As is shown in the architecture diagram, the TiDB Server is between the Load Balancer (or Application) and the storage engine layer at the bottom. Within the TiDB server, there are three layers:

  • The MySQL Protocol layerThis layer has two functions:
    • At the beginning, it receives the requests from the MySQL client, parses the MySQL Protocol packages to the corresponding commands in TiDB Session.
    • In the end, it transfers the result to the MySQL protocol format and returns it to the Client.
  • The SQL layerThis layer has the following functions:

    • Parse and execute the SQL statement

    • Make and optimize the query plans

    • Generate the optimizer

    • Access data through the Storage Engine API layer

    • Return the result to the MySQL Protocol layer


    This layer is very important and see The SQL layer for further information.

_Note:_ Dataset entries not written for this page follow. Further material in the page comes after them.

-- ==== Sys2Proof/Machine/Avail.lean ====
section
/-! DEFINITION. Availability: SAFELIGHT by command and its exit (R464–R468), partial resets and their escalation
(R461, R463), tile loss, Thimble's watchdog (R469). -/
namespace Sys2Proof.Machine

/-! ### SAFELIGHT (R464–R468, R471) -/

/-- EXIT writes RESULT at once, unless it starts an exit. -/
def leaveWrites (s t : State) : BitVec 11 := if slServes s && !(t.mod.slExit && !s.mod.slExit) then intSafelight else 0

def enterWrites (s : State) : BitVec 11 := if slServes s then intSafelight else 0

/-- SAFELIGHT_ENTER: GLB_SAFELIGHT.CMD = ENTER. -/
def execSafelightEnter (s : State) : Out :=
  if pfOpen s 0x58 then doneWith (if hkAway s then 0 else enterWrites s) s (askHk .enter s) else barDone 0 s s

/-- SAFELIGHT_EXIT: GLB_SAFELIGHT.CMD = EXIT. -/
def execSafelightExit (s : State) : Out :=
  if pfOpen s 0x58 then doneWith (if hkAway s then 0 else leaveWrites s (slLeave s)) s (askHk .leave s) else barDone 0 s s

/-- The management action reached the command path (R443, R471). -/
def slReached (t : State) : Bool := match t.reply with | .http 200 _ _ | .http 409 _ _ => true | _ => false

/-- MGMT_SAFELIGHT_ENTER (R25, R443): accepted, and carried out later, while housekeeping cannot act. -/
def execMgmtSafelightEnter (r : Req) (s : State) : Out :=
  let t := asRole 1 .manager r s fun _ s =>
    if hkAway s then http 202 (askHk .enter s) else if slServes s then http 200 (slEnter s) else http 409 s
  doneWith (if mgmtServes s && slReached t then enterWrites s else 0) s t

/-- MGMT_SAFELIGHT_EXIT (R443): a refused exit is a conflict. -/
def execMgmtSafelightExit (r : Req) (s : State) : Out :=
  let t := asRole 1 .manager r s fun _ s =>
    if hkAway s then http 202 (askHk .leave s)
    else if !slServes s then http 409 s
    else if (slLeave s).mod.slResult = 3 && !(slLeave s).mod.slExit then http 409 (slLeave s) else http 200 (slLeave s)
  doneWith (if mgmtServes s && slReached t then leaveWrites s t else 0) s t

/-- The exit's calibration has ended (R468 step 3): READY with at least 11 tiles LOCKED, else the tile-loss cause, tiles DARK
and rails off. -/
def exitDone (s : State) : State :=
  if 11 ≤ tilesLocked s then enterReady (setSlResult 1 s)
  else tilesOff { s with mod := { s.mod with slExit := false, slResult := 4, slCause := s.mod.slCause ||| causeBit 1 } }

def execSafelightExitDone (s : State) : Out :=
  if s.mod.mstate == .safelight && s.mod.slExit then doneWith intSafelight s (exitDone s) else done s s

/-- A cause of the module's own clears; with none left the exit starts by itself (R467). -/
def clearCause (c : Nat) (s : State) : State :=
  if s.mod.mstate == .safelight && s.mod.slCause &&& causeBit c != 0 then
    let s := { s with mod := { s.mod with slCause := s.mod.slCause &&& ~~~causeBit c } }
    if s.mod.slCause = 0 && !s.mod.slExit then startExit s else s
  else s

/-- Every value used lies at least 10 °C below its throttle threshold, and no sensor meets R369 (R467). -/
def coolingGone (h : Hk) : Bool :=
  (List.range 282).all fun n => (match (h.at n).used with | some t => t ≤ throttleAt n - 1000 | none => true) && !untrusted h n

/-- COOLING_CAUSE_CLEAR (R467): for 60 s. -/
def coolingCauseClear (s : State) : State :=
  if s.hk.coolingFault && coolingGone s.hk then clearCause 0 { s with hk := { s.hk with coolingFault := false } } else s

def execCoolingCauseClear (s : State) : Out := done s (coolingCauseClear s)

/-- LASER_SUPPLY_CAUSE_CLEAR (R467): power-good and inputs 28 and 29 within limits for 10 s. -/
def laserCauseClear (s : State) : State :=
  if s.hk.laserSupplyOk then s else clearCause 2 { s with hk := { s.hk with laserSupplyOk := true, laserOut := 0 } }

def execLaserSupplyCauseClear (s : State) : Out := done s (laserCauseClear s)

/-! ### Tile loss (R464) -/

/-- The tile counts as lost once it has stayed so for 1 s. -/
def tileLost (s : State) (t : Fin 12) : Bool :=
  let x := s.tiles[t]
  x.st == .quarantined || x.safelight
    || (x.rest == .run && !x.rli && x.fogCause != some .wake && x.fogCause != some .openFibre && (x.st == .fogged || x.st == .dark))

def lostCount (s : State) : Nat := ((List.finRange 12).filter (tileLost s)).length

/-- TILE_LOSS (R464): in SAFELIGHT every tile is dark, and the exit decides (R468). -/
def tileLoss (s : State) : State :=
  if (s.mod.mstate == .ready || s.mod.mstate == .calibrating) && 2 ≤ lostCount s then enterSafelight 1 s else s

def execTileLoss (s : State) : Out := done s (tileLoss s)

/-! ### Partial resets (R461) -/

/-- Its power domain is up. -/
def procUp (s : State) (p : Proc) (i : Nat) : Bool :=
  s.mod.rails && !s.mod.perst &&
    match p with
    | .tailor | .shuttle | .hubDie => s.power.hubsUp.getLsbD i
    | .tile => s.power.tilesUp.getLsbD i
    | _ => true

/-- The hub die of the active Tailor. -/
def activeTailor (s : State) : Nat := if s.tailor.onHd2 then 2 else 0

/-- A Tailor is lost with its processor or its hub die: the standby takes over from an active one (R27, R461). -/
def loseTailor (h : Nat) (s : State) : State :=
  if h = activeTailor s then tailorTimeout s
  else if h = 0 || h = 2 then { s with tailor := { s.tailor with standbyUp := false } } else s

/-- A tile's reset: DARK, its pieces re-placed at once, passes in flight redone (R461). -/
def resetTile (t : Fin 12) (s : State) : State :=
  calibrateTileDone t (ditherFollow t (loseTile t (if s.tiles[t].st == .quarantined then s else darkTile t s)))

/-- The vault processor's reset: the journal remounts. A write without a commit record starts again from its source; a committed
one waits for the other copy of its record (R278, R461). -/
def resetVault (s : State) : State :=
  let s := s.vault.writes.foldl (fun s w => if w.copies = 0 then hold w.q w.seq s else s) s
  { s with vault := { s.vault with
      st := if s.vault.st = 2 || s.vault.st = 3 then 1 else s.vault.st
      writes := s.vault.writes.filter (·.copies != 0) } }

/-- The management processor's reset (R446): connections closed, sessions lost. -/
def resetMgmt (s : State) : State := updMgmt (fun m => { m with sessions := [] }) (closeConns (fun _ => true) s)

/-- The context holds hub swatches on the hub die (R266). -/
def hubData (s : State) (h ctx : Nat) : Bool := s.swatches.any fun x => x.2 == ctx && x.1 / 64 == h && x.1 < 256

/-- The HBM3E of a hub die under reset is in self-refresh, its contents kept (R461). -/
def hubMemory (h : Nat) (up : Bool) (s : State) : State :=
  { s with power := { s.power with hbmUp := if up then s.power.hbmUp ||| (1#4 <<< h) else s.power.hbmUp &&& ~~~(1#4 <<< h) } }

/-- Work items with data in a lost hub SRAM run again from their inputs (R293, R461). -/
def rerunHub (h : Nat) (s : State) : State :=
  s.works.foldl (fun s w =>
    if hubData s h w.ctx then
      match s.pat? w.ctx w.pat with
      | some x => runAgain x.file w (cancelReqs w.q w.seq s)
      | none => s
    else s) s

/-- A hub die's reset: its SRAM lost, its three tiles' pieces re-placed, its Tailor lost. -/
def resetHub (h : Nat) (s : State) : State :=
  let s := (List.finRange 12).foldl (fun s t => if t.val % 4 = h then loseTile t s else s) s
  loseTailor h (rerunHub h (hubMemory h false s))

/-- What the reset of a component does beside its own image. -/
def resetProc (p : Proc) (i : Nat) (s : State) : State :=
  match p with
  | .tile => if h : i < 12 then resetTile ⟨i, h⟩ s else s
  | .vault => resetVault s
  | .housekeeping => { s with hk := { s.hk with halted := true } }
  | .management => resetMgmt s
  | .hubDie => resetHub i s
  | .tailor => loseTailor i s
  | .shuttle | .thimble => s

/-- The component is no longer being reset. -/
def notRunning (p : Proc) (i : Nat) (s : State) : State :=
  { s with mod := { s.mod with resets := { s.mod.resets with running := s.mod.resets.running.filter (· != (p, i)) } } }

/-- A fourth partial reset within one hour (R463). For a Tailor the rule names none: it stays down (assumption 46). -/
def escalate (p : Proc) (i : Nat) (s : State) : State :=
  match p with
  | .tile =>
    if h : i < 12 then
      (if s.tiles[i].st == .threading then calibQuarantine ⟨i, h⟩ s else loseTile ⟨i, h⟩ (quarantineTile ⟨i, h⟩ s))
    else s
  | .shuttle | .hubDie => enterFault 3 i s
  | .vault =>
    let s := s.vault.writes.foldl (fun s w => failCmd w.q w.seq .notPermitted 0 s) s
    { s with vault := { s.vault with st := 4 } }
  | .housekeeping => enterFault 2 0 { s with hk := { s.hk with halted := true } }
  | .management => updMgmt (fun m => { m with dead := true }) (resetMgmt s)
  | .tailor => notRunning .tailor i (loseTailor i s)
  | .thimble => s

/-- Partial resets of the component within the last hour. -/
def recentResets (s : State) (p : Proc) (i now : Nat) : Nat :=
  (s.mod.resets.history.filter fun x => x.1 == p && x.2.1 == i && now - x.2.2 < 3600).length

/-- A component is to be reset: it is, or its fourth reset within the hour escalates. `now` in seconds. -/
def partialReset (p : Proc) (i now : Nat) (s : State) : State :=
  if !booted s || !procExists p i || !procUp s p i || s.mod.resets.running.contains (p, i) then s
  else if 3 ≤ recentResets s p i now then escalate p i s
  else
    let run := fun (r : Resets) => { r with
      history := (p, i, now) :: r.history, running := if r.running.contains (p, i) then r.running else (p, i) :: r.running }
    let s := { s with mod := { s.mod with resets := run s.mod.resets } }
    resetProc p i s

/-- PROCESSOR_HEARTBEAT_MISS (R461, R463); an upload cut short ends its STAGE (R445). -/
def execProcessorHeartbeatMiss (proc : Proc) (inst : Nat) (now : Nat) (s : State) : Out :=
  let t := partialReset proc inst now s
  doneWith (cutUpload s t) s t

/-- PRIVATE_MEMORY_UNCORRECTABLE (R461, R469): FAULT where it is Thimble's. -/
def privateUncorrectable (p : Proc) (i now : Nat) (s : State) : State :=
  if p == .thimble then (if s.mod.rails && !s.mod.perst then enterFault 1 0 s else s) else partialReset p i now s

def execPrivateMemoryUncorrectable (proc : Proc) (inst : Nat) (now : Nat) (s : State) : Out :=
  let t := privateUncorrectable proc inst now s
  doneWith (cutUpload s t) s t

/-- THIMBLE_WATCHDOG (R469). -/
def execThimbleWatchdog (s : State) : Out := done s (if s.mod.rails && !s.mod.perst then enterFault 1 0 s else s)

/-- A tile is back: its tables stand again, and it relocks as in R387 steps 3–7; one that was being calibrated starts
afresh; one at rest stays so. -/
def tileBack (t : Fin 12) (s : State) : State :=
  let x := s.tiles[t]
  if s.mod.mstate == .fault || (s.mod.mstate == .safelight && !s.mod.slExit) || x.st != .dark || x.safelight then s
  else if x.rest == .sleep || x.rest == .deep then s
  else if x.cal.step != 0 then startCalib t s
  else trainDown t (updTile t (fun x => Tile.wake t.val { x with rest := .deep }) s)

/-- A Tailor that is back is the standby, unless it was reset while it was the only one (R27). -/
def tailorBack (h : Nat) (s : State) : State :=
  { s with tailor := { s.tailor with standbyUp := s.tailor.standbyUp || h != activeTailor s } }

/-- The component is measured again and back (R461, R417). -/
def procBack (p : Proc) (i : Nat) (s : State) : State :=
  match p with
  | .tile => if h : i < 12 then tileBack ⟨i, h⟩ s else s
  | .housekeeping => serveHk { s with hk := { s.hk with halted := false } }
  | .tailor => tailorBack i s
  | .hubDie =>
    let s := hubMemory i true s
    if i = 0 || i = 2 then tailorBack i (notRunning .tailor i s) else s
  | _ => s

/-- PARTIAL_RESET_DONE (R461). -/
def partialResetDone (p : Proc) (i : Nat) (s : State) : State :=
  if s.mod.resets.running.contains (p, i) then
    refill (procBack p i (notRunning p i s))
  else s

def execPartialResetDone (proc : Proc) (inst : Nat) (s : State) : Out :=
  doneWith (askedBits s (partialResetDone proc inst s)) s (partialResetDone proc inst s)

end Sys2Proof.Machine
end

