/-- An Administrator creates, changes and deletes accounts, at most eight, with passwords of 12 to 64 characters, while the
vault takes the credential record (R435, R436); the last Administrator is neither demoted nor deleted (R436), and a deleted
account's sessions close (R438). Certificates and authorities are installed, for the server's own key (R434, R438); network
settings are accepted and take effect 1 s later, with every connection closed (R443). -/
def Obligations.AccountsCertificatesAndNetwork : Prop :=
  ∀ (s : State) (r : Req) (c : Conn) (a : Account), s.vault.st = 2 → s.vault.writeHold = false →
    let k := countRequest c r.second s
    let fine := fun (x : Resource) (f : Mgmt → Mgmt) => settle s (http 200 (bumpEtag x (updMgmt f k))) 0
    let made := fun (x : Resource) (f : Mgmt → Mgmt) => settle s (http 201 (bumpEtag x (updMgmt f k))) 0
    (Granted s 2 .accounts r c a → ∀ (user pw len : Nat) (role : Role),
      (len < 12 ∨ 64 < len → exec (.accountCreate r user role pw len) s = .next (settle s (http 400 k) 0)) ∧
      (12 ≤ len → len ≤ 64 → s.account? user = none →
        (s.mgmt.accounts.length < 8 → exec (.accountCreate r user role pw len) s = .next (made .accounts fun m =>
          { m with accounts := m.accounts ++ [{ user := user, role := role, password := pw }] })) ∧
        (8 ≤ s.mgmt.accounts.length → exec (.accountCreate r user role pw len) s = .next (settle s (http 409 k) 0))) ∧
      ((s.account? user).isSome = true →
        (lastAdmin s user = false → exec (.accountPatch r user (some role) none) s = .next (fine .accounts fun m =>
          { m with accounts := updWhere (·.user == user) (fun a => { a with role := role }) m.accounts })) ∧
        (lastAdmin s user = true → role ≠ .administrator →
          exec (.accountPatch r user (some role) none) s = .next (settle s (http 409 k) 0)) ∧
        (lastAdmin s user = true → exec (.accountDelete r user) s = .next (settle s (http 409 k) 0)) ∧
        (lastAdmin s user = false → exec (.accountDelete r user) s = .next (fine .accounts fun m =>
          { m with accounts := m.accounts.filter (·.user != user), sessions := m.sessions.filter (·.2 != user) })))) ∧
    (Granted s 2 .certificates r c a → ∀ n : Nat,
      (∃ b, exec (.generateCsr r) s = .next (settle s { httpBody 200 b k with free := k.free + 1 } 0)) ∧
      exec (.replaceCertificate r n true) s = .next (fine .certificates fun m => { m with cert := some n }) ∧
      exec (.replaceCertificate r n false) s = .next (settle s (http 400 k) 0) ∧
      (n ∉ s.mgmt.authorities → exec (.clientAuthorityInstall r n) s = .next (made .certificates fun m =>
        { m with authorities := m.authorities ++ [n] }))) ∧
    (Granted s 2 .network r c a → ∀ n : Nat,
      exec (.networkSettingsPatch r n) s = .next (fine .network fun m => { m with networkNext := some n })) ∧
    (∀ n, s.mgmt.networkNext = some n → isStage s = false → exec .networkSettingsApply s = .next (settle s { s with
      mgmt := { s.mgmt with network := n, networkNext := none, conns := [] } } 0))

/-- The controls of an Operator: a power limit of 405 to 1,350 W, in force at the next tick (R371, R443), the resting state
(R443), SAFELIGHT (R443, R464), which wait while housekeeping is halted or in its own swap window (R461, R490), remote light on
PT0, whose pieces leave it, and its end at PT0's next fix point (R176). A request without the role is forbidden (R436), and one
with a stale ETag fails (R440). The update actions of an Administrator run the commands of SEC_UPD_CMD, answered 202 with the
task, or 409 with BUSY while another runs (R445); reports, register words, contact sheets, resources and event streams answer
any account (R419, R441, R442, R444, R452), a read at an address that is not aligned with the bytes addressed (R9), events as
entries of 64 bytes (R450); the service facilities exist in a debug state only, for Service accounts, and read the private
memory of a processor that is there (R26, R447). -/
def Obligations.ManagementActionsUpdatesAndReads : Prop :=
  (∀ (s : State) (r : Req) (c : Conn) (a : Account), let k := countRequest c r.second s
     (Granted s 1 .powerLimit r c a → s.vault.st = 2 → s.vault.writeHold = false → ∀ w : Nat,
       (405 ≤ w → w ≤ 1350 → exec (.powerLimitPatch r w) s = .next (settle s (http 200 (bumpEtag .powerLimit { k with
         hk := { k.hk with mgmtCap := 2 * w } })) 0)) ∧
       (w < 405 ∨ 1350 < w → exec (.powerLimitPatch r w) s = .next (settle s (http 400 k) 0))) ∧
     (Granted s 0 .powerLimit r c a → roleLevel a.role = 0 → ∀ w : Nat,
       exec (.powerLimitPatch r w) s = .next (settle s (http 403 k) 0)) ∧
     (Granted s 1 .housekeeping r c a → ∀ p : PState,
       (hkAway s = false → exec (.powerStateAction r p.code) s = .next (settle s (http 200 (requestPower p k)) 0)) ∧
       (hkAway s = true → exec (.powerStateAction r p.code) s = .next (settle s (http 202 { k with
         sec := { k.sec with asked := s.sec.asked ++ [.power p] } }) 0))) ∧
     (Granted s 1 .manager r c a → hkAway s = true →
       exec (.mgmtSafelightEnter r) s = .next (settle s (http 202 { k with
         sec := { k.sec with asked := s.sec.asked ++ [.enter] } }) 0) ∧
       exec (.mgmtSafelightExit r) s = .next (settle s (http 202 { k with
         sec := { k.sec with asked := s.sec.asked ++ [.leave] } }) 0)) ∧
     (Granted s 1 .manager r c a → hkAway s = false →
       (s.mod.mstate = .ready → ∃ t, exec (.mgmtSafelightEnter r) s = .next t ∧ t.mod.mstate = .safelight ∧
         t.mod.slCause = s.mod.slCause ||| 8 ∧ t.mod.slResult = 1 ∧ t.reply = .http 200 0 0) ∧
       (s.mod.mstate = .safelight → s.mod.slExit = false →
         (s.mod.slCause = 8 → ∃ t, exec (.mgmtSafelightExit r) s = .next t ∧ t.mod.slExit = true ∧ t.mod.slCause = 0 ∧
           t.reply = .http 200 0 0) ∧
         (s.mod.slCause.getLsbD 0 = true → ∃ t, exec (.mgmtSafelightExit r) s = .next t ∧ t.mod.slExit = false ∧
           t.mod.slResult = 3 ∧ t.reply = .http 409 0 0))) ∧
     (Granted s 1 (.tile 0) r c a →
       (s.mod.rliEn = false → s.mod.mstate = .ready → s.tiles[(0 : Fin 12)].safelight = false → ∃ t,
         exec (.rliEnable r true) s = .next t ∧ t.mod.rliEn = true ∧ t.mod.rliStatus = 1 ∧ t.tiles[(0 : Fin 12)].rli = true ∧
         t.mod.rliReturn = true ∧ t.tiles[(0 : Fin 12)].st = .threading ∧ t.tiles[(0 : Fin 12)].cal.step = 1) ∧
       (s.tiles[(0 : Fin 12)].rli = true → s.tiles[(0 : Fin 12)].st = .locked →
         exec (.rliDisable r) s = .next (settle s (http 200 (updTile 0 (Tile.await .leaveRli)
           { k with mod := { k.mod with rliEn := false } })) 0)))) ∧
  (∀ (s : State) (r : Req) (c : Conn) (a : Account), let k := countRequest c r.second s
     (Granted s 2 .update r c a → s.sec.window = none →
       (∀ src : BundleRead, s.sec.cmd = .none → src.fault = false → manifestAccepted src.manifest s = true → ∃ t,
         exec (.multipartUpdatePush r src) s = .next t ∧ t.sec.cmd = .stage src false ∧ t.sec.updState = 1 ∧
         t.mgmt.upload = some r.conn ∧ ∃ b, t.reply = .http 202 0 b) ∧
       (s.sec.cmd = .none → s.sec.recovery = false → otherCode s = 1 → ∃ t, exec (.updateActivateAction r) s = .next t ∧
         t.sec.cmd = .activate ∧ t.sec.updState = 3 ∧ ∃ b, t.reply = .http 202 0 b) ∧
       (s.sec.cmd ≠ .none → ∃ t, exec (.updateActivateAction r) s = .next t ∧ t.sec.cmd = s.sec.cmd ∧
         t.sec.updResult = 2 ∧ t.reply = .http 409 0 0) ∧
       (∀ src, s.sec.cmd = .stage src false → ∃ t, exec (.updateAbortAction r) s = .next t ∧ t.sec.cmd = .none ∧
         t.sec.updResult = 7 ∧ ∃ b, t.reply = .http 202 0 b) ∧
       (∀ m, s.sec.cmd = .none → s.sec.recovery = false → iodCool s = true → manifestOf s s.sec.running = some m → ∃ t,
         exec (.updateCommitAction r) s = .next t ∧ t.sec.updResult = 1 ∧ t.sec.fuses.svn = max s.sec.fuses.svn m.svn ∧
         ∃ b, t.reply = .http 202 0 b)) ∧
     (Granted s 0 .update r c a → s.sec.window = none → ∀ nonce,
       exec (.attestationAction r nonce) s = .next (settle s { k with reply := .report true (report s nonce).bytes } 0)) ∧
     (Granted s 0 .manager r c a → ∀ addr,
       exec (.registersAction r addr) s = .next (settle s { k with
         reply := .httpWords [(readBytes (mgmtWord s (addr / 4 * 4)) addr 4 : Int)] } 0)) ∧
     (∀ t : Fin 12, Granted s 0 (.tile t) r c a →
       exec (.contactSheetGet r (some t)) s = .next (settle s { k with reply := .httpWords (sheetOf s t) } 0) ∧
       exec (.redfishGet r (.tile t)) s = .next (settle s { k with reply := .httpWords (wordsFrom s (tileBase t) 3) } 0)) ∧
     (Granted s 0 .eventService r c a → (s.mgmt.conns.filter (·.stream)).length < 4 → ∃ t marker,
       exec (.eventStreamOpen r none) s = .next t ∧
       t.reply = .events marker ((heldFrom s.mgmt (s.mgmt.nextSeq.getD 0)).map LogEntry.bytes) ∧
       (∀ l, t.reply = .events marker l → ∀ b ∈ l, b.length = 64) ∧
       ∀ x ∈ t.mgmt.conns, x.id = r.conn → x.stream = true) ∧
     (Granted s 0 .serviceFacilities r c a → ∀ (p : Proc) (inst addr len : Nat) (raise : Bool) (core : Fin 48) (row : Fin 67)
         (half : Fin 2) (smp : List Byte),
       (s.sec.debug = 0 → exec (.serviceMemoryRead r ⟨p, inst⟩ addr len) s = .next (settle s (http 404 k) 0) ∧
         exec (.serviceLogDetail r raise) s = .next (settle s (http 404 k) 0) ∧
         exec (.serviceAdcCapture r core row half smp) s = .next (settle s (http 404 k) 0)) ∧
       (s.sec.debug ≠ 0 → a.role = .service →
         (p ≠ .thimble → p ≠ .hubDie → procExists p inst = true → addr + len ≤ privateSize p → ∃ l, l.length = len ∧
           exec (.serviceMemoryRead r ⟨p, inst⟩ addr len) s = .next (settle s { k with reply := .httpWords l, free := k.free + 1 } 0)) ∧
         exec (.serviceLogDetail r raise) s = .next (settle s (http 200 { k with mgmt := { k.mgmt with detail := raise } }) 0) ∧
         (smp.length ≤ 65536 → exec (.serviceAdcCapture r core row half smp) s =
           .next (settle s { k with reply := .httpWords (smp.map fun b => (b.toNat : Int)) } 0)))))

  • The Storage Engine API layerThis layer provides transactional (distributed or standalone) storage. There is an abstraction layer between the KV layer and the SQL layer and it enables the SQL layer to see the unified interface and ignore the differences among the KV storage engines.

Overview of the code structure

See the following list for all the packages and their main functions:

  • tidb This package can be considered to be the interface between the MySQL Protocol Layer and the SQL layer. There are three main files:
    • session.go: Each session object corresponds to a connection of the MySQL client. The MySQL protocol layer manages the binding between the connection and the session. All the MySQL queries/commands are executed by calling the Session interface.
    • tidb.go: This file includes some functions to be called by session.go.
    • bootstrap.go: If a TiDB Server is started but the system is not yet initialized, the bootstrap.go file will initiate the system. See the following section for the detailed information.
  • docs This package contains some brief documents of TiDB. See Documents for all the detailed documents.
  • executor: This is the TiDB executor. A SQL statement will be transferred to the combination a series of executors (operators). The main interface exposed in this package is Executor:
    type Executor interface {
    // Returns the next row of data (If the result is empty, then there is no more data)
    Next() (*Row, error)
    // Close the current Executor and clean up
    Close() error
    //Change the result Schema from the executor, including the details of each Field
    Schema() expression.Schema
    }

    All kinds of executors implement this interface. The executing engine in TiDB adopts the Volcano model where the executors interact with each other through the above 3 interfaces. Each executor only needs to access the data through the Next interface and the meta data through the Schema interface.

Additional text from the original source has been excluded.